Does anyone else not have a thing in common with their spouse anymore?

We've been married for 10yrs and I don't think we had much in common before, but lately it's been horribly obvious. We don't like the same tv shows, activities, books, we don't even like to talk about the same things. Honestly, there is NOTHING we have in common but our kids.

I do love him and wish it could work, but I'm starting to have serious doubts. I'm only 41 and keep thinking about the next 20-30 yrs with nothing to even talk about except our kids or what the next vacation might be.

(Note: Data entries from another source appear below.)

/-! ### `setHoldUnit` -/

@[simp] theorem State.pending_setHoldUnit (s : State) (c : ClientId) (x : HoldUnit) : (s.setHoldUnit c x).pending = s.pending := rfl
@[simp] theorem State.startup_setHoldUnit (s : State) (c : ClientId) (x : HoldUnit) : (s.setHoldUnit c x).startup = s.startup := rfl
@[simp] theorem State.clock_setHoldUnit (s : State) (c : ClientId) (x : HoldUnit) : (s.setHoldUnit c x).clock = s.clock := rfl
@[simp] theorem State.grant_setHoldUnit (s : State) (c : ClientId) (x : HoldUnit) : (s.setHoldUnit c x).grant = s.grant := rfl
@[simp] theorem State.deadlines_setHoldUnit (s : State) (c : ClientId) (x : HoldUnit) : (s.setHoldUnit c x).deadlines = s.deadlines := rfl
@[simp] theorem State.backlog_setHoldUnit (s : State) (c : ClientId) (x : HoldUnit) : (s.setHoldUnit c x).backlog = s.backlog := rfl
@[simp] theorem State.slots_setHoldUnit (s : State) (c : ClientId) (x : HoldUnit) : (s.setHoldUnit c x).slots = s.slots := rfl
@[simp] theorem State.clients_setHoldUnit (s : State) (c : ClientId) (x : HoldUnit) : (s.setHoldUnit c x).clients = s.clients := rfl
@[simp] theorem State.notices_setHoldUnit (s : State) (c : ClientId) (x : HoldUnit) : (s.setHoldUnit c x).notices = s.notices := rfl
@[simp] theorem State.ports_setHoldUnit (s : State) (c : ClientId) (x : HoldUnit) : (s.setHoldUnit c x).ports = s.ports := rfl
@[simp] theorem State.port_setHoldUnit (s : State) (c : ClientId) (x : HoldUnit) (j : ClientId) : (s.setHoldUnit c x).port j = s.port j := rfl
@[simp] theorem State.client_setHoldUnit (s : State) (c : ClientId) (x : HoldUnit) (j : ClientId) : (s.setHoldUnit c x).client j = s.client j := rfl
@[simp] theorem State.holdUnit_setHoldUnit_self (s : State) (c : ClientId) (x : HoldUnit) : (s.setHoldUnit c x).holdUnit c = x := by
  simp [State.holdUnit, State.setHoldUnit]
theorem State.holdUnit_setHoldUnit (s : State) (c : ClientId) (x : HoldUnit) (j : ClientId) :
    (s.setHoldUnit c x).holdUnit j = if j = c then x else s.holdUnit j := by
  by_cases h : j = c
  · simp [h]
  · have : c.val ≠ j.val := fun e => h (Fin.ext e.symm)
    simp [State.holdUnit, State.setHoldUnit, h, this]
@[simp] theorem State.holdUnit_setHoldUnit_ne (s : State) (c : ClientId) (x : HoldUnit) (j : ClientId) (h : j ≠ c) :
    (s.setHoldUnit c x).holdUnit j = s.holdUnit j := by
  simp [State.holdUnit_setHoldUnit, h]
@[simp] theorem State.noticeSet_setHoldUnit (s : State) (c : ClientId) (x : HoldUnit) (j : ClientId) : (s.setHoldUnit c x).noticeSet j = s.noticeSet j := rfl
@[simp] theorem State.record_setHoldUnit (s : State) (c : ClientId) (x : HoldUnit) (j : SlotId) : (s.setHoldUnit c x).record j = s.record j := rfl

/-! ### `setNoticeSet` -/

@[simp] theorem State.pending_setNoticeSet (s : State) (c : ClientId) (x : NoticeSet) : (s.setNoticeSet c x).pending = s.pending := rfl
@[simp] theorem State.startup_setNoticeSet (s : State) (c : ClientId) (x : NoticeSet) : (s.setNoticeSet c x).startup = s.startup := rfl
@[simp] theorem State.clock_setNoticeSet (s : State) (c : ClientId) (x : NoticeSet) : (s.setNoticeSet c x).clock = s.clock := rfl
@[simp] theorem State.grant_setNoticeSet (s : State) (c : ClientId) (x : NoticeSet) : (s.setNoticeSet c x).grant = s.grant := rfl
@[simp] theorem State.deadlines_setNoticeSet (s : State) (c : ClientId) (x : NoticeSet) : (s.setNoticeSet c x).deadlines = s.deadlines := rfl
@[simp] theorem State.backlog_setNoticeSet (s : State) (c : ClientId) (x : NoticeSet) : (s.setNoticeSet c x).backlog = s.backlog := rfl
@[simp] theorem State.slots_setNoticeSet (s : State) (c : ClientId) (x : NoticeSet) : (s.setNoticeSet c x).slots = s.slots := rfl
@[simp] theorem State.clients_setNoticeSet (s : State) (c : ClientId) (x : NoticeSet) : (s.setNoticeSet c x).clients = s.clients := rfl
@[simp] theorem State.holdUnits_setNoticeSet (s : State) (c : ClientId) (x : NoticeSet) : (s.setNoticeSet c x).holdUnits = s.holdUnits := rfl
@[simp] theorem State.ports_setNoticeSet (s : State) (c : ClientId) (x : NoticeSet) : (s.setNoticeSet c x).ports = s.ports := rfl
@[simp] theorem State.port_setNoticeSet (s : State) (c : ClientId) (x : NoticeSet) (j : ClientId) : (s.setNoticeSet c x).port j = s.port j := rfl
@[simp] theorem State.client_setNoticeSet (s : State) (c : ClientId) (x : NoticeSet) (j : ClientId) : (s.setNoticeSet c x).client j = s.client j := rfl
@[simp] theorem State.holdUnit_setNoticeSet (s : State) (c : ClientId) (x : NoticeSet) (j : ClientId) : (s.setNoticeSet c x).holdUnit j = s.holdUnit j := rfl
@[simp] theorem State.noticeSet_setNoticeSet_self (s : State) (c : ClientId) (x : NoticeSet) : (s.setNoticeSet c x).noticeSet c = x := by
  simp [State.noticeSet, State.setNoticeSet]
theorem State.noticeSet_setNoticeSet (s : State) (c : ClientId) (x : NoticeSet) (j : ClientId) :
    (s.setNoticeSet c x).noticeSet j = if j = c then x else s.noticeSet j := by
  by_cases h : j = c
  · simp [h]
  · have : c.val ≠ j.val := fun e => h (Fin.ext e.symm)
    simp [State.noticeSet, State.setNoticeSet, h, this]
@[simp] theorem State.noticeSet_setNoticeSet_ne (s : State) (c : ClientId) (x : NoticeSet) (j : ClientId) (h : j ≠ c) :
    (s.setNoticeSet c x).noticeSet j = s.noticeSet j := by
  simp [State.noticeSet_setNoticeSet, h]
@[simp] theorem State.record_setNoticeSet (s : State) (c : ClientId) (x : NoticeSet) (j : SlotId) : (s.setNoticeSet c x).record j = s.record j := rfl

/-! ### `setRecord` -/

@[simp] theorem State.pending_setRecord (s : State) (i : SlotId) (x : Option Resource) : (s.setRecord i x).pending = s.pending := rfl
@[simp] theorem State.startup_setRecord (s : State) (i : SlotId) (x : Option Resource) : (s.setRecord i x).startup = s.startup := rfl
@[simp] theorem State.clock_setRecord (s : State) (i : SlotId) (x : Option Resource) : (s.setRecord i x).clock = s.clock := rfl
@[simp] theorem State.grant_setRecord (s : State) (i : SlotId) (x : Option Resource) : (s.setRecord i x).grant = s.grant := rfl
@[simp] theorem State.deadlines_setRecord (s : State) (i : SlotId) (x : Option Resource) : (s.setRecord i x).deadlines = s.deadlines := rfl
@[simp] theorem State.backlog_setRecord (s : State) (i : SlotId) (x : Option Resource) : (s.setRecord i x).backlog = s.backlog := rfl
@[simp] theorem State.clients_setRecord (s : State) (i : SlotId) (x : Option Resource) : (s.setRecord i x).clients = s.clients := rfl
@[simp] theorem State.holdUnits_setRecord (s : State) (i : SlotId) (x : Option Resource) : (s.setRecord i x).holdUnits = s.holdUnits := rfl
@[simp] theorem State.notices_setRecord (s : State) (i : SlotId) (x : Option Resource) : (s.setRecord i x).notices = s.notices := rfl
@[simp] theorem State.ports_setRecord (s : State) (i : SlotId) (x : Option Resource) : (s.setRecord i x).ports = s.ports := rfl
@[simp] theorem State.port_setRecord (s : State) (i : SlotId) (x : Option Resource) (j : ClientId) : (s.setRecord i x).port j = s.port j := rfl
@[simp] theorem State.client_setRecord (s : State) (i : SlotId) (x : Option Resource) (j : ClientId) : (s.setRecord i x).client j = s.client j := rfl
@[simp] theorem State.holdUnit_setRecord (s : State) (i : SlotId) (x : Option Resource) (j : ClientId) : (s.setRecord i x).holdUnit j = s.holdUnit j := rfl
@[simp] theorem State.noticeSet_setRecord (s : State) (i : SlotId) (x : Option Resource) (j : ClientId) : (s.setRecord i x).noticeSet j = s.noticeSet j := rfl
@[simp] theorem State.record_setRecord_self (s : State) (i : SlotId) (x : Option Resource) : (s.setRecord i x).record i = x := by
  simp [State.record, State.setRecord]
theorem State.record_setRecord (s : State) (i : SlotId) (x : Option Resource) (j : SlotId) :
    (s.setRecord i x).record j = if j = i then x else s.record j := by
  by_cases h : j = i
  · simp [h]
  · have : i.val ≠ j.val := fun e => h (Fin.ext e.symm)
    simp [State.record, State.setRecord, h, this]
@[simp] theorem State.record_setRecord_ne (s : State) (i : SlotId) (x : Option Resource) (j : SlotId) (h : j ≠ i) :
    (s.setRecord i x).record j = s.record j := by
  simp [State.record_setRecord, h]
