/-- One holding record handed along a list of resources (R67). -/
theorem State.handOver_spec (l : List SlotId) (s : State) :
    (∃ os, s.OffersMade (State.handOver l s).1 os ∧ os.length ≤ 1
      ∧ (s.backlog = l → l.Nodup → (State.handOver l s).1.backlog ≠ [] → os.length = 1))
    ∧ (∀ j ∈ (State.handOver l s).2, (State.handOver l s).1.Checked j ∧ j ∈ l)
    ∧ (∀ j, j ∉ (State.handOver l s).2 → (State.handOver l s).1.record j = s.record j
        ∧ (j ∈ (State.handOver l s).1.backlog ↔ j ∈ s.backlog))
    ∧ (s.backlog = l → l.Nodup → ∃ served, l = served ++ (State.handOver l s).1.backlog
        ∧ (∀ j ∈ served, j ∈ (State.handOver l s).2)
        ∧ ∀ j ∈ (State.handOver l s).2, j ∈ served ∨ (State.handOver l s).1.backlog.head? = some j) := by
  induction l generalizing s with
  | nil =>
    refine ⟨⟨[], .refl s, by simp, fun hb _ hne => absurd hb hne⟩, by simp [State.handOver], fun j _ => ⟨rfl, Iff.rfl⟩,
      fun hb _ => ⟨[], by simp [State.handOver, hb], by simp, by simp [State.handOver]⟩⟩
  | cons front rest ih =>
    obtain ⟨os, k⟩ := s.offerCheckFrom_pass front .handed
    generalize hp : s.offerCheckFrom front .handed = p at k
    obtain ⟨u, src⟩ := p
    simp only at k
    have hfil : s.backlog = front :: rest → (front :: rest).Nodup →
        (s.backlog.filter fun j => j != front) = rest := by
      intro hb hn
      rw [hb, List.filter_cons_of_neg (by simp), List.filter_eq_self]
      intro j hj
      simpa using fun he : j = front => (List.nodup_cons.mp hn).1 (he ▸ hj)
    rcases k.handed rfl with ⟨rfl, rfl, hub⟩ | ⟨rfl, hos⟩
    · -- the front leaves the backlog, and the record goes to the next
      have hh : State.handOver (front :: rest) s
          = ((State.handOver rest u).1, front :: (State.handOver rest u).2) := by
        simp [State.handOver, hp]
      have hfront : front ∉ u.backlog := by rw [hub]; simp
      obtain ⟨⟨os', hm, hlen, hone⟩, hin, hout, hserved⟩ := ih u
      rw [hh]
      refine ⟨⟨os', by simpa using k.made.trans hm, hlen, fun hb hn => ?_⟩, fun j hj => ?_, fun j hj => ?_,
        fun hb hn => ?_⟩
      · exact hone (hub.trans (hfil hb hn)) (List.nodup_cons.mp hn).2
      · rcases List.mem_cons.mp hj with rfl | hj
        · refine ⟨?_, by simp⟩
          by_cases hjc : j ∈ (State.handOver rest u).2
          · exact (hin j hjc).1
          · obtain ⟨h1, h2⟩ := hout j hjc
            exact k.checked.after hm h1 hfront (mt h2.mp hfront)
        · exact ⟨(hin j hj).1, List.mem_cons_of_mem _ (hin j hj).2⟩
      · simp only [List.mem_cons, not_or] at hj
        obtain ⟨h1, h2⟩ := hout j hj.2
        exact ⟨h1.trans (k.elsewhere j hj.1), h2.trans (k.mem_backlog hj.1)⟩
      · obtain ⟨served, h1, h2, h3⟩ := hserved (hub.trans (hfil hb hn)) (List.nodup_cons.mp hn).2
        refine ⟨front :: served, by rw [List.cons_append, ← h1], fun j hj => ?_, fun j hj => ?_⟩
        · rcases List.mem_cons.mp hj with rfl | hj
          · simp
          · exact List.mem_cons_of_mem _ (h2 j hj)
        · rcases List.mem_cons.mp hj with rfl | hj
          · exact .inl (by simp)
          · exact (h3 j hj).imp (List.mem_cons_of_mem _) id
    · -- the front has used the record
      have hh : State.handOver (front :: rest) s = (u, [front]) := by
        simp [State.handOver, hp]
      rw [hh]
      refine ⟨⟨os, k.made, Nat.le_of_eq hos, fun _ _ _ => hos⟩, fun j hj => ?_, fun j hj => ?_, fun hb hn => ?_⟩
      · obtain rfl : j = front := by simpa using hj
        exact ⟨k.checked, by simp⟩
      · have hj : j ≠ front := by simpa using hj
        exact ⟨k.elsewhere j hj, k.mem_backlog hj⟩
      · rcases k.backlog with hbl | ⟨-, hbl⟩ | ⟨hnot, -⟩
        · exact ⟨[front], by simp [hbl, hfil hb hn], by simp, by simp⟩
        · exact ⟨[], by simp [hbl, hb], by simp, by simp [hbl, hb]⟩
        · exact absurd (by simp [hb]) hnot

theorem State.giveBack_handed (s : State) : s.Handed s.giveBack.1 s.giveBack.2 := by
  obtain ⟨⟨os, hm, hlen, hone⟩, hin, hout, hserved⟩ := State.handOver_spec s.backlog s
  exact ⟨⟨os, hm, hlen, hone rfl⟩, fun j hj => (hin j hj).2, hout, fun j hj => (hin j hj).1, hserved rfl⟩

/-- An offer that the hand-over of one record makes is to a resource whose offer check it made. -/
theorem State.Handed.slot_mem {s t : State} {checked : List SlotId} {os : List Offer} (h : s.Handed t checked)
    (hm : s.OffersMade t os) : ∀ x ∈ os, x.slot ∈ checked := fun x hx => by
  by_contra hc
  exact hm.none_at (h.outside _ hc).1 x hx rfl

/-- One offer at most is in order. -/
theorem inOrder_of_le_one (l : List SlotId) {os : List Offer} (h : os.length ≤ 1) :
    os.Pairwise fun x y => l.idxOf x.slot ≤ l.idxOf y.slot := by
  match os, h with
  | [], _ => exact .nil
  | [x], _ => exact List.pairwise_singleton _ x

/-- Several holding records given back (R68). -/
theorem State.giveBackMany_spec (n : Nat) (s : State) :
    (∃ os, s.OffersMade (State.giveBackMany n s) os ∧ os.length ≤ n
      ∧ (s.backlog.Nodup → (State.giveBackMany n s).backlog ≠ [] → os.length = n)
      ∧ (s.backlog.Nodup → os.Pairwise fun x y => s.backlog.idxOf x.slot ≤ s.backlog.idxOf y.slot))
    ∧ (∀ j, j ∉ s.backlog → (State.giveBackMany n s).record j = s.record j ∧ j ∉ (State.giveBackMany n s).backlog)
    ∧ (s.backlog.Nodup → ∃ served, s.backlog = served ++ (State.giveBackMany n s).backlog
        ∧ (∀ j ∈ served, (State.giveBackMany n s).Checked j)
        ∧ ∀ j, j ∉ served → (State.giveBackMany n s).backlog.head? ≠ some j →
            (State.giveBackMany n s).record j = s.record j) := by
  induction n generalizing s with
  | zero => exact ⟨⟨[], .refl s, by simp, fun _ _ => rfl, fun _ => .nil⟩, fun j hj => ⟨rfl, hj⟩, fun _ => ⟨[], rfl, by simp, fun _ _ _ => rfl⟩⟩
  | succ n ih =>
    have h := s.giveBack_handed
    obtain ⟨⟨os', km, klen, kone, kord⟩, kout, kserved⟩ := ih s.giveBack.1
    generalize hu : s.giveBack.1 = u at h km klen kone kord kout kserved
    generalize ht : State.giveBackMany n u = t at km klen kone kord kout kserved
    have ht' : State.giveBackMany (n + 1) s = t := by rw [← ht, ← hu]; rfl
    rw [ht']
    obtain ⟨os, hm, hlen, hone⟩ := h.offers
    have hnu : s.backlog.Nodup → u.backlog.Nodup := by
      intro hn
      obtain ⟨served, hs, -⟩ := h.served hn
      rw [hs] at hn
      exact (List.nodup_append.mp hn).2.1
    refine ⟨⟨os ++ os', hm.trans km, by simp; omega, fun hn hne => ?_, fun hn => ?_⟩, fun j hj => ?_, fun hn => ?_⟩
    · obtain ⟨served, hs, -⟩ := kserved (hnu hn)
      have h1 := kone (hnu hn) hne
      have h2 := hone hn (by rw [hs]; simp [hne])
      rw [List.length_append]
      omega
    · obtain ⟨served, hs, -, hcs⟩ := h.served hn
      have hthere : ∀ y ∈ os', y.slot ∈ u.backlog := fun y hy => by
        by_contra hc
        exact km.none_at (kout _ hc).1 y hy rfl
      have hlater : ∀ y ∈ os', y.slot ∉ served := fun y hy hc => by
        rw [hs] at hn
        exact (List.nodup_append.mp hn).2.2 _ hc _ (hthere y hy) rfl
      refine List.pairwise_append.mpr ⟨inOrder_of_le_one _ hlen, ?_, fun x hx y hy => ?_⟩
      · refine (kord (hnu hn)).imp_of_mem fun hx hy hle => ?_
        rw [hs, List.idxOf_append, List.idxOf_append, if_neg (hlater _ hx), if_neg (hlater _ hy)]
        omega
      · exact idxOf_le_idxOf hs (hcs _ (h.slot_mem hm x hx)) (hlater y hy)
    · obtain ⟨h1, h2⟩ := h.outside j fun hc => hj (h.among j hc)
      obtain ⟨k1, k2⟩ := kout j (mt h2.mp hj)
      exact ⟨k1.trans h1, k2⟩
    · obtain ⟨served, hs, hsc, hcs⟩ := h.served hn
      obtain ⟨served', ks, kc, kr⟩ := kserved (hnu hn)
      refine ⟨served ++ served', by rw [List.append_assoc, ← ks, hs], fun j hj => ?_, fun j hj hh => ?_⟩
      · rcases List.mem_append.mp hj with hj | hj
        · have hju : j ∉ u.backlog := by
            rw [hs] at hn
            exact fun hju => (List.nodup_append.mp hn).2.2 j hj j hju rfl
          obtain ⟨k1, k2⟩ := kout j hju
          exact (h.inside j (hsc j hj)).after km k1 hju k2
        · exact kc j hj
      · simp only [List.mem_append, not_or] at hj
        rw [kr j hj.2 hh]
        refine (h.outside j fun hc => ?_).1
        rcases hcs j hc with h1 | h1
        · exact hj.1 h1
        · rw [ks] at h1
          cases served' with
          | nil => exact hh h1
          | cons x xs => exact hj.2 (by simpa using Or.inl (by simpa using h1.symm))

/-- Holding records given back where the offer check of slot `i` has nothing to do (R17, R40). -/
theorem State.giveBackMany_offersFrom (n : Nat) (s : State) (i : SlotId) (hc : s.Checked i) (hi : i ∉ s.backlog) :
    s.OffersFrom (State.giveBackMany n s) i n := by
  obtain ⟨⟨os, hm, hlen, hone, hord⟩, hout, hserved⟩ := State.giveBackMany_spec n s
  obtain ⟨h1, h2⟩ := hout i hi
  refine ⟨os, hm, Nat.le_trans List.countP_le_length hlen, hc.after hm h1 hi h2, ?_, hm.within hlen,
    fun hn => ?_⟩
  · rintro rfl
    exact .refl s i
  · obtain ⟨served, hs, hsc, hr⟩ := hserved hn
    refine ⟨served, _, hs, ?_, hsc, fun j _ hj hh => hr j hj hh,
      fun x hx he => absurd he (hm.none_at h1 x hx), hord hn, .inl rfl, fun h96 hne => ?_⟩
    · rintro rfl
      have := congrArg List.length hs
      simpa [State.giveBackMany] using this
    · have k1 := hone hn hne
      have k2 := h96 (by rw [hs]; simp [hne])
      have k3 := hm.holdingsInUse
      omega

/-- Steps 6 and 7 of R40 (R11, R40, R67). -/
theorem State.giveBackAndCheck_offersFrom (s : State) (i : SlotId) : s.OffersFrom (s.giveBackAndCheck i) i 1 := by
  have h := s.giveBack_handed
  have heq : s.giveBackAndCheck i = if s.giveBack.2.contains i then s.giveBack.1 else s.giveBack.1.offerCheck i := rfl
  rw [heq]
  generalize s.giveBack.1 = u at h
  generalize s.giveBack.2 = checked at h
  obtain ⟨os, hm, hlen, hone⟩ := h.offers
  have hone' : s.backlog.Nodup → (s.backlog ≠ [] → 96 ≤ s.holdingsInUse + 1) → u.backlog ≠ [] →
      96 ≤ u.holdingsInUse := by
    intro hn h96 hne
    obtain ⟨served, hs, -⟩ := h.served hn
    have k1 := hone hn hne
    have k2 := h96 (by rw [hs]; simp [hne])
    have k3 := hm.holdingsInUse
    omega
  by_cases hic : i ∈ checked
  · rw [if_pos (by simpa using hic)]
    refine ⟨os, hm, Nat.le_trans List.countP_le_length hlen, h.inside i hic, by simp, hm.within hlen,
      fun hn => ?_⟩
    obtain ⟨served, hs, hsc, hcs⟩ := h.served hn
    refine ⟨served, _, hs, by simp, fun j hj => h.inside j (hsc j hj), fun j _ hj hh => ?_,
      fun _ _ _ => (hcs i hic).imp id .inr, inOrder_of_le_one _ hlen, .inl rfl, hone' hn⟩
    exact (h.outside j fun hc => (hcs j hc).elim hj hh).1
  · rw [if_neg (by simpa using hic)]
    obtain ⟨os', km, khere, kelse, kchk, kmem, kb, kfree, kfront, kwithin⟩ := u.offerCheck_pass i
    generalize u.offerCheck i = t at km khere kelse kchk kmem kb kfree kwithin
    refine ⟨os ++ os', hm.trans km, ?_, kchk, by simp, fun hs => kwithin (hm.within hlen hs), fun hn => ?_⟩
    · rw [List.countP_append, countP_elsewhere_eq_zero khere]
      exact Nat.le_trans List.countP_le_length hlen
    · obtain ⟨served, hs, hsc, hcs⟩ := h.served hn
      refine ⟨served, u.backlog, hs, by simp, fun j hj => ?_, fun j hji hj hh => ?_, fun x hx he => ?_, ?_, kb,
        fun h96 => kfree (hone' hn h96)⟩
      · have hji : j ≠ i := by rintro rfl; exact hic (hsc j hj)
        have hju : j ∉ u.backlog := by
          rw [hs] at hn
          exact fun hju => (List.nodup_append.mp hn).2.2 j hj j hju rfl
        exact (h.inside j (hsc j hj)).after km (kelse j hji) hju (mt (kmem j hji).mp hju)
      · rw [kelse j hji]
        exact (h.outside j fun hc => (hcs j hc).elim hj hh).1
      · rcases List.mem_append.mp hx with hx | hx
        · exact absurd he (hm.none_at (h.outside i hic).1 x hx)
        · exact .inr (kfront (List.ne_nil_of_mem hx))
      · refine List.pairwise_append.mpr ⟨inOrder_of_le_one _ hlen, inOrder_of_here _ khere, fun x hx y hy => ?_⟩
        rw [khere y hy]
        exact idxOf_le_idxOf hs (hcs _ (h.slot_mem hm x hx)) fun hi => hic (hsc i hi)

Is it possible to keep a marriage going with this situation?? Any advice on what to do to fix the problem?


----------



## chefmaster (Oct 30, 2010)

Mom2DecBoyz said:


> Any advice on what to do to fix the problem?


Communication. It's not so much the lack of things in common as it is the lack of effort in trying to figure out "What are we going to do together?"

It can be attributed to lack of energy, stress and many other things. 

Some people refer to it as a rut, some say it's a cycle that comes around naturally every so many years.

I personally feel the best way to mix things up is to introduce new people into the equation. Married friends to do things with=something in common for you and your husband to do on a regular basis+the new friends introduce new ideas(whether you like it or not ) about tv shows, activities, books and things in common to talk about.


Whether you do it by yourselves or not, communication, creativity and persistance are key IMO.


----------